面对宋瑜的这句询问,刘松砚想都没想的点头应道。
然而想象中宋瑜脸上的疑惑表情并未出现,此刻的她在听完刘松砚的这番解释之后,反倒是愈发的表现得兴奋。
好似是遇到了一件天大的好事那般,几乎就差把开心两个字写在脸上了。
“你怎么………………”
“如果真像你说的那样,可真是太好了!”
还没等疑惑的刘松砚开口询问对方究竟怎么了,下一秒便听到了宋瑜发自肺腑的庆幸呐喊。
就算身后卫生间的房门已经关闭,可刘松砚还是担心对方的这句话将屋外的几人吸引过来,随即便想也没想的伸出手来,一把捂住了对方的嘴巴,紧接着回身看向后方,透着卫生间玻璃门中间的磨砂镂空看向过道,发觉刚才
的动静声没有吸引到任何人过来后,这才像是松了口气那般喘息着。
“你能不能不要总是一惊一乍的?他们都还在外面,我们两个躲在卫生间里,要是让他们产生误会了该怎么办?”
考虑到自己的名声,因为曾经多次的误会场面,已经使得刘松砚在家人心目中的形象有所崩塌。
也正因如此现在的刘松砚才不希望眼前的宋瑜再为自己引来什么不必要的麻烦事。
他可不想年纪轻轻的就被别人戴上不看场合为所欲为的帽子。
如若真是他自己做的倒也无所谓,毕竟为自己的错误买单这是再正常不过的事情。
可是从始至终刘松砚就没想过做什么出格的事情,如果是在这种情况下再被他人误解,那他可真是跳进黄河也洗不清喽。
叮嘱过后的刘松砚仔细的观察着面前,亲眼目睹到宋瑜点头呜呜的动静后,这才松口气的放下了手来。
接着才又一次的开口道。
“总之我目前是这么觉得的,具体是不是真的......还有待考证。

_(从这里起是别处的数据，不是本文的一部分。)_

theorem roleLink (before after : StationRole) : ActsOn n fun s => s.roleLink n before after := by
  refine ite _ ((enterSeek _).comp (linkNotice _ _ _)) (ite _ ?_ skip)
  exact byCh
    (fun c s =>
      if c.isUp then s.leaveUp n .role else (s.linkOff n).linkNotice n c.link.state .role none)
    fun _ => ite _ (leaveUp _) (linkOff.comp (linkNotice _ _ _))

theorem writeStation (a : Assigned) : ActsOn n (State.writeStation a n) :=
  byCh
    (fun c s =>
      (if (decide (c.assigned.role ≠ .unused ∧ a.role = .unused) ||
            decide (c.assigned.kind = .rig ∧ a.kind = .click)) = true then
          ((s.setCh n { c with assigned := a }).roleLink n c.assigned.role a.role).dropPatchRecord n
        else (s.setCh n { c with assigned := a }).roleLink n c.assigned.role a.role).sendSettings n)
    fun c =>
      comp (f := fun s =>
        if (decide (c.assigned.role ≠ .unused ∧ a.role = .unused) ||
            decide (c.assigned.kind = .rig ∧ a.kind = .click)) = true then
          ((s.setCh n { c with assigned := a }).roleLink n c.assigned.role a.role).dropPatchRecord n
        else (s.setCh n { c with assigned := a }).roleLink n c.assigned.role a.role)
        (ite _ (((setCh _).comp (roleLink _ _)).comp dropPatchRecord) ((setCh _).comp (roleLink _ _)))
        sendSettings

theorem seekHoldEnd : ActsOn n (actSeekHoldEnd n) := (mapLink _).comp burst

theorem retrainOne : ActsOn n (State.retrainOne n) :=
  byCh
    (fun c s =>
      match c.link.state with
      | .up => s.leaveUp n .retrain
      | .training =>
        (if c.link.rate = .reduced then
            (s.mapLink n fun l => { l with rate := .full, tries := 0, page := none }).linkNotice n
              .training .retrain none
          else s.mapLink n fun l => { l with rate := .full, tries := 0, page := none }).startAttempt n
          .full
      | .seek => actSeekHoldEnd n s
      | .off => s)
    fun c => by
      split
      · exact leaveUp _
      · exact comp (f := fun s =>
          if c.link.rate = .reduced then
            (s.mapLink n fun l => { l with rate := .full, tries := 0, page := none }).linkNotice n
              .training .retrain none
          else s.mapLink n fun l => { l with rate := .full, tries := 0, page := none })
          (ite _ ((mapLink _).comp (linkNotice _ _ _)) (mapLink _)) (startAttempt _)
      · exact seekHoldEnd
      · exact skip

end ActsOn

/-! ## Acts that put nothing out -/

/-- From `s` to `t` the ports hold and put out the same. -/
def State.SamePorts (s t : State) : Prop := t.port = s.port ∧ t.emitted = s.emitted

theorem State.SamePorts.refl (s : State) : s.SamePorts s := ⟨rfl, rfl⟩

theorem State.SamePorts.trans (s t u : State) (h : s.SamePorts t) (k : t.SamePorts u) : s.SamePorts u :=
  ⟨k.1.trans h.1, k.2.trans h.2⟩

theorem handClicks_ports (b : BeatRecord) (n : Station) (s : State) : s.SamePorts (State.handClicks b n s) := by
  simp only [State.handClicks]
  split <;> exact ⟨rfl, rfl⟩

theorem runLamps_ports (b : BeatRecord) (n : Station) (s : State) : s.SamePorts (State.runLamps b n s) := by
  simp only [State.runLamps]
  split <;> exact ⟨rfl, rfl⟩

theorem countBeat_ports (x : Sample) (n : Station) (s : State) : s.SamePorts (State.countBeat x n s) := by
  simp only [State.countBeat]
  repeat' split
  all_goals exact ⟨rfl, rfl⟩

theorem setLamp_ports (s : State) (n : Station) (k : Lamp) (src : LampSource) (p : LampPattern)
    (d : Sample) : s.SamePorts (s.setLamp n k src p d) := by
  simp only [State.setLamp]
  split <;> exact ⟨rfl, rfl⟩

theorem cueLampChange_ports (old new : List Station) (due : Sample) (n : Station) (s : State) :
    s.SamePorts (State.cueLampChange old new due n s) := by
  simp only [State.cueLampChange]
  repeat' split
  all_goals first | exact setLamp_ports _ _ _ _ _ _ | exact ⟨rfl, rfl⟩

theorem takeEntry_ports (c0 : Sample) (s : State) (e : PatchEntry) :
    s.SamePorts (State.takeEntry c0 s e) := by
  simp only [State.takeEntry]
  repeat' split
  all_goals exact ⟨rfl, rfl⟩

theorem patchResume_ports (target : Nat) (r : Sample) (n : Station) (s : State) :
    s.SamePorts (State.patchResume target r n s) := by
  simp only [State.patchResume]
  repeat' split
  all_goals exact ⟨rfl, rfl⟩

theorem patchStop_ports (s0 : Sample) (n : Station) (s : State) :
    s.SamePorts (State.patchStop s0 n s) := by
  simp only [State.patchStop]
  repeat' split
  all_goals exact ⟨rfl, rfl⟩

/-! ## Acts on every station -/

/-- Acts on every station that put nothing out, put nothing out. -/
theorem forAll_ports {f : Station → State → State} (h : ∀ (n : Station) (s : State), s.SamePorts (f n s))
    (s : State) :
    s.SamePorts (forAll f s) := forAll_rel State.SamePorts .refl .trans f h s

theorem State.handBeat_ports (s : State) (b : BeatRecord) (mute : Bool) :
    s.SamePorts (s.handBeat b mute) := by
  unfold State.handBeat
  have k : s.SamePorts (if mute = true then s else forAll (State.handClicks b) s) := by
    cases mute
    · exact forAll_ports (handClicks_ports b) s
    · exact .refl s
  exact ((k.trans _ _ _ (forAll_ports (runLamps_ports b) _)).trans _ _ _
    (forAll_ports (countBeat_ports b.onset) _))

theorem State.takeEntries_ports (c0 : Sample) (es : List PatchEntry) (s : State) :
    s.SamePorts (State.takeEntries c0 es s) := by
  unfold State.takeEntries
  induction es generalizing s with
  | nil => exact .refl s
  | cons e es ih => exact (takeEntry_ports c0 s e).trans _ _ _ (ih _)

theorem State.stopLamps_ports (s : State) : s.SamePorts s.stopLamps :=
  forAll_ports (fun n t => setLamp_ports t n .stop .show_ (stopLampOf s.ctl.state) t.time.S) s

theorem State.setWarnedFrom_ports (s : State) (old : List Station) (n : Option Nat) (due : Sample) :
    s.SamePorts (s.setWarnedFrom old n due) :=
  forAll_ports (cueLampChange_ports old _ due) (s.mapCue fun c => { c with warned := n })

/-- R26 steps 3 to 5 stay within the pit. -/
theorem State.handBeat_frame (s : State) (b : BeatRecord) (mute : Bool) : s.PitOnly (s.handBeat b mute) := by
  unfold State.handBeat
  have k : s.PitOnly (if mute = true then s else forAll (State.handClicks b) s) := by
    cases mute
    · exact forAll_frame (fun _ => .handClicks b) s
    · exact .refl s
  exact (k.trans (forAll_frame (fun _ => .runLamps b) _)).trans
    (forAll_frame (fun _ => .countBeat b.onset) _)

/-- R26: a station's channel after a beat record has been handed on. -/
theorem State.handBeat_ch (s : State) (b : BeatRecord) (mute : Bool) (n : Station) :
    (s.handBeat b mute).ch n =
      (State.runLamps b n (if mute = true then s else State.handClicks b n s)).ch n := by
  unfold State.handBeat
  rw [forAll_ch fun m => ActsOn.countBeat (n := m) b.onset]
  have c : ∀ t : State, (State.countBeat b.onset n t).ch n = t.ch n := by
    intro t
    simp only [State.countBeat]
    split
    · split <;> simp
    · rfl
  rw [c, forAll_ch fun m => ActsOn.runLamps (n := m) b]
  cases mute
  · refine (ActsOn.runLamps b).readsCh _ _ ?_ (forAll_ch (fun m => .handClicks b) n s)
      (forAll_patchOf (fun m => .handClicks b) n s)
    exact (forAll_frame (fun _ => .handClicks b) s).symm.trans ((ActsOn.handClicks b).frame s)
  · rw [if_pos rfl, if_pos rfl]

/-- R87, R88: the patch entries of a hand-over stay within the pit. -/
theorem State.takeEntries_frame (c0 : Sample) (es : List PatchEntry) (s : State) :
    s.PitOnly (State.takeEntries c0 es s) := by
  unfold State.takeEntries
  induction es generalizing s with
  | nil => exact .refl s
  | cons e es ih => exact ((ActsOn.takeEntry c0 e).frame s).trans (ih _)

/-- R101, R113: the STOP lamps of a change of show state stay within the pit. -/
theorem State.stopLamps_frame (s : State) : s.PitOnly s.stopLamps :=
  forAll_frame (fun _ => .stopLamp s.ctl.state) s

/-- R79: the CUE lamps of a setting of the warned cue stay within the pit. -/
theorem State.setWarnedFrom_frame (s : State) (old : List Station) (n : Option Nat) (due : Sample) :
    (s.mapCue fun c => { c with warned := n }).PitOnly (s.setWarnedFrom old n due) :=
  forAll_frame (fun _ => .cueLampChange old _ due) _

/-- R70, R142: aborting the link tests stays within the pit. -/
theorem abortTests_frame (s : State) : s.PitOnly (forAll State.abortTest s) :=
  forAll_frame (fun _ => .abortTest) s

/-! ## The lamps a show state and a warned cue set -/

/-- R138: a lamp setting changes its station's link while it is UP. -/
theorem State.setLamp_ch (s : State) (n : Station) (k : Lamp) (src : LampSource) (p : LampPattern)
    (d : Sample) :
    (s.setLamp n k src p d).ch n =
      if (s.ch n).link.state = .up then { s.ch n with link := ((s.ch n).link.setLamp k src p d).1 }
      else s.ch n := by
  simp only [State.setLamp, Channel.isUp, decide_eq_true_eq]
  split <;> simp [State.mapLink]

/-- R101, R113: the STOP lamp of each station after a change of show state. -/
theorem State.stopLamps_ch (s : State) (n : Station) :
    s.stopLamps.ch n = (s.ch n).stopLampSet s.ctl.state s.time.S := by
  simp only [State.stopLamps]
  rw [forAll_ch fun m => ActsOn.stopLamp (n := m) s.ctl.state]
  simp only [State.stopLamp, State.setLamp_ch, Channel.stopLampSet]

/-- R79: the CUE lamp of each station after a setting of the warned cue. -/
theorem State.setWarned_ch (s : State) (w : Option Nat) (d : Sample) (n : Station) :
    (s.setWarned w d).ch n =
      if n ∈ s.cue.book.warnList w then (s.ch n).cueLampSet warnPattern d
      else if n ∈ s.cue.book.warnList s.cue.warned then (s.ch n).cueLampSet offPattern d
      else s.ch n := by
  simp only [State.setWarned, State.setWarnedFrom]
  rw [forAll_ch fun m => ActsOn.cueLampChange (n := m) _ _ d]
  simp only [State.cueLampChange]
  split
  · simp only [State.setLamp_ch, Channel.cueLampSet]
    rfl
  · split
    · simp only [State.setLamp_ch, Channel.cueLampSet]
      rfl
    · rfl

theorem State.setWarned_frame (s : State) (w : Option Nat) (d : Sample) :
    (s.mapCue fun c => { c with warned := w }).PitOnly (s.setWarned w d) := s.setWarnedFrom_frame _ _ _

theorem State.setWarned_ports (s : State) (w : Option Nat) (d : Sample) :
    s.SamePorts (s.setWarned w d) := s.setWarnedFrom_ports _ _ _

/-- R138: a lamp setting changes no patch record. -/
theorem State.setLamp_patches (s : State) (n : Station) (k : Lamp) (src : LampSource) (p : LampPattern)
    (d : Sample) : (s.setLamp n k src p d).patches = s.patches := by
  simp only [State.setLamp]
  split <;> rfl

/-- R138: acts on every station that change no patch record. -/
theorem forAll_patches {f : Station → State → State} (hf : ∀ n s, (f n s).patches = s.patches) (s : State) :
    (forAll f s).patches = s.patches :=
  forAll_rel (fun a b => b.patches = a.patches) (fun _ => rfl) (fun _ _ _ h k => k.trans h) f hf s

”
说完这句话的刘松砚看着对面,瞧着宋瑜闭着嘴巴一言不发的模样,先是愣神随即反应过来的他面露无奈。
“你现在可以说话了,没必要装哑巴。”
“哦......所以说,现在就算还不能百分百的确定,但是你爸和我爸未来很可能会一起共事的可能性很大,对吧?”
“没错。”
“这不挺好的吗。”
“嗯?”
“你看,我爸他刚失业没多久,而叔叔他又有意想要拉找我爸,这不是强强联合吗?天大的好事呀。”
“可是他们俩一起共事后,以后我们就必不可少的有更多接触啊。”
想当初刘松还在初二下学期的时候,父亲刘长存就在剧组为沈如枝的母亲找了一份不错的工作,也是从那时开始他不可避免的与当时的沈如枝共处了很长的一段时间。
也正是在那段时间里,他与沈如枝之间的关系缓和了下来,并且逐渐发展到了如今的这一步。
有了这样一个前车之鉴后,刘松砚理所应当的会对类似的事情抱有警惕,也正因如此他在察觉到父亲接下来可能会做出来的举动后,这才如临大敌似的拉着宋瑜来到卫生间交谈。
可是少女的反应却完全的出乎了他的意料,面对未来的双方家长很可能会在一起共事的可能,她非但没有表现出任何的可惜,反倒是一脸开心的为这件事庆祝。
这样的行为让刘松砚感到了诧异,他实在是不太明白宋瑜为什么会如此的开心。
然而还未等他彻底的想明白这点,面前的宋瑜便一脸兴奋的说道。
“这不是件好事吗?我和你接触的越多,等高中毕业后你能选择我的几率也就更高,先到先得嘛~既然当初认识你的时候,我是最晚的那个,那跟你更多接触的那个人,我希望是我。”
直到听完了宋瑜的这番言论后,刘松砚才真正的明白了对方的脑回路。
从始至终眼前的宋瑜都不觉得双方走得太近是一种负担,反倒是觉得这是件天大的好事。
毕竟不久前的刘松砚已经先后向沈如枝以及宋瑜和池锦禾分别道出了自己制定下来的计划,先不提初三下半学期的相处,往后高中三年的几人也几乎会维持现状,直到高考结束后,待刘松现有能力彻底的为自己的选择负责之
后,才会真正的给她们三个其中的一位一个准确的答复。
正如当初少年决定后,宋瑜没有进行过任何的反对那般。
当时如此,现在也是一样。
在宋瑜的视角下,她本就是最后一个认识刘松砚,就连对其产生好感也是最晚的那一位。
本身起步就比另外两人晚了的她,收获到如今的这种机会。
对她而言........怎么不算是件值得开心的事呢?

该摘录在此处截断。